Existe disparidade entre a realidade dos estudantes internacionais e os seus direitos? Quais as medidas a serem tomadas para que estes direitos sejam concretizados? A UE tem procurado mitigar esta disparidade social, cultural, política ou económica?
Tema 3:: Mudanças no Ensino Superior na União Europeia
Especialista: Maria Lourdes Taylor
Desde há algumas décadas, a procura no ensino superior sofreu uma explosão. As várias mudanças económicas, políticas e sociais na União Europeia têm vindo a promover implicações educativas no ensino, sentindo-se a crescente necessidade de acomodação de medidas para uma melhor integração dos estudantes internacionais. A UE tem como objetivos a criação de um Espaço Europeu da Educação, e o aumento da percentagem de pessoas entre os 30 e os 34 anos titulares de diplomas do ensino superior para 50% até 2030. Além disso, esperam o desenvolvimento de uma rede de universidades europeias com estatuto jurídico e que concedem diplomas europeus, o reforço do programa Erasmus +, a criação do “Cartão Europeu de Estudante” e o reconhecimento mútuo automático de diplomas e períodos de aprendizagem entre Estados-membros.

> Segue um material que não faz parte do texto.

@[simp] theorem State.lookForBuild_scanout (s : State) :
    (s.lookForBuild).scanout = s.scanout := by
  rcases s.lookForBuild_cases with h | ⟨_, _, _, _, h⟩ <;> simp [h]
@[simp] theorem State.lookForBuild_hostFaults (s : State) :
    (s.lookForBuild).hostFaults = s.hostFaults := by
  rcases s.lookForBuild_cases with h | ⟨_, _, _, _, h⟩ <;> simp [h]
@[simp] theorem State.lookForBuild_enables (s : State) :
    (s.lookForBuild).enables = s.enables := by
  rcases s.lookForBuild_cases with h | ⟨_, _, _, _, h⟩ <;> simp [h]
@[simp] theorem State.lookForBuild_timebase (s : State) :
    (s.lookForBuild).timebase = s.timebase := by
  rcases s.lookForBuild_cases with h | ⟨_, _, _, _, h⟩ <;> simp [h]
@[simp] theorem State.lookForBuild_bus (s : State) :
    (s.lookForBuild).bus = s.bus := by
  rcases s.lookForBuild_cases with h | ⟨_, _, _, _, h⟩ <;> simp [h]
@[simp] theorem State.lookForBuild_pending (s : State) :
    (s.lookForBuild).pending = s.pending := by
  rcases s.lookForBuild_cases with h | ⟨_, _, _, _, h⟩ <;> simp [h]

end Sys2Proof.Machine
end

Serão estas mudanças favoráveis aos estudantes internacionais? Será alcançável o aumento previsto de titulares de diplomas no ensino superior? Poderá a alteração do reconhecimento de diplomas contribuir para uma maior integração dos estudantes internacionais ou menos?
Tema 4:: Desenvolvimento sustentável e projetos de cooperação com os países da CPLP
Especialista: Renato Janine Ribeiro
A Comunidade dos Países de Língua Portuguesa (CPLP) teve início em 1996, e é composta por nove Estados-parte: Angola, Brasil, Cabo Verde, Guiné-Bissau, Guiné Equatorial, Portugal, Moçambique, São Tomé e Príncipe e Timor-Leste. Tem como objetivo principal um profundo vínculo entre os Estados-Parte, concretizado através da concertação político-diplomática, da cooperação em todos os âmbitos (económico, cultural, social, técnico-científico e jurídico) e na promoção da língua portuguesa. Consoante a isto, a CPLP estabeleceu a Agenda 2030 como um “plano de ação global e visão comum para alcançar o desenvolvimento sustentável até 2030 em suas três dimensões: social, econômica e ambiental”.
O tema sobre o desenvolvimento sustentável e projetos de cooperação com os países da CPLP visa suscitar e debater estas questões e o seu impacto nos estudantes internacionais, nomeadamente estudantes que se enquadram na CPLP. É aceite, nos países da CPLP, outras variantes da língua portuguesa? São efetivas as implementações da Agenda 2030, nos países da CPLP, no que concerne ao ensino superior? Há diferenciação no tratamento entre estudantes da CPLP e estudantes da União Europeia em Portugal?